Nella prima colonna dell’articolo è accennato Roger Rabbit, appena letto già lo immaginavo: Lui, nella sua rappresentazione dell’illusione stessa, è distruttore del mondo reale! Come è spiegato alla fine della seconda colonna della prima pagina dell’articolo “ogni realtà per quanto perfetta prima o poi ci delude”. Inoltre c’è scritto che è sbagliato scegliere tra la realtà reale e fantastica. Scelta la realtà fantastica prima o poi si vorrà tornare nel mondo reale perchè la realtà che immaginiamo è perfetta se è senza di noi. Questo concetto è approfondito maggiormente nell’immagine finale del libretto. Questa illustrazione rappresenta Roger Rabbit che fa esplodere una bomba nucleare! Una bomba del mondo reale che stermina tutti noi che ne facciamo parte.

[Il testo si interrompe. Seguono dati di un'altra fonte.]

-- ==== Sys2Proof/Word.lean ====
section
/-! DEFINITION. The words of the WS-440: bytes, ticks, and the numbered places of the wing
(00_scope, section 5 "Conventions"). -/

namespace Sys2Proof

/-- One byte of a frame (R191). -/
abbrev Byte := BitVec 8

/-- A tick value: a 32-bit count of 10 ms, taken modulo 2^32 (00_scope, "Time"). -/
abbrev Tick := BitVec 32

/-- Aisles A0 to A3. -/
abbrev Aisle := Fin 4

/-- Stations S0 to S5. -/
abbrev StationNo := Fin 6

/-- The two positions P0 and P1 of a station. -/
abbrev Pos := Fin 2

/-- Zones Z0 to Z4: Z0 to Z3 enclose the aisles, Z4 is the front end. -/
abbrev ZoneNo := Fin 5

/-- The aisles in rising order. -/
def allAisles : List Aisle := [0, 1, 2, 3]

/-- The stations in rising order. -/
def allStations : List StationNo := [0, 1, 2, 3, 4, 5]

/-- The zone that encloses an aisle. -/
def Aisle.zone (a : Aisle) : ZoneNo := ⟨a.val, by omega⟩

/-- The aisle that a zone encloses; Z4 encloses none. -/
def ZoneNo.aisle? (z : ZoneNo) : Option Aisle := if h : z.val < 4 then some ⟨z.val, h⟩ else none

/-- The front-end zone Z4. -/
def frontEnd : ZoneNo := 4

/-- A tick `t` is reached when the current tick minus `t`, modulo 2^32, is below 2^31
(00_scope, "Time"). -/
def Tick.reached (t now : Tick) : Bool := (now - t).toNat < 2147483648

/-- Ticks gone by since `t`, modulo 2^32. -/
def Tick.age (t now : Tick) : Nat := (now - t).toNat

/-- A number of ticks after `t`. -/
def Tick.after (t : Tick) (n : Nat) : Tick := t + BitVec.ofNat 32 n

end Sys2Proof
end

Tra la fine della seconda colonna della prima pagina e la prima colonna della seconda pagina dell’articolo c’è scritto “Questa realtà immaginaria e perfetta ci delude proprio a causa della sua perfezione, che non lascia posto per noi, i soggetti che la immaginano.” Poi continua “Noi umani siamo ridotti a un mero sguardo incorporeo che osserva la nostra stessa assenza e questa è la fondamentale posizione soggettiva della fantasia: essere ridotti a uno sguardo che osserva il mondo da una condizione di non esistenza”. In breve il mondo perfetto è senza di noi per questo lo possiamo solo immaginare. Ma se entrassimo davvero in questo mondo sarebbe per noi un “Incubo”. Tornando però alla prima pagina, alla seconda colonna “Se vogliamo cambiare la nostra realtà sociale” “la prima cosa da fare è cambiare le fantasie che ci fanno accettare questa”. Così ho disegnato la ribaltazione dello sguardo soggettivo. Lo schermo che rappresenta il mondo che immaginiamo diventa l’occhio che guarda l’uomo.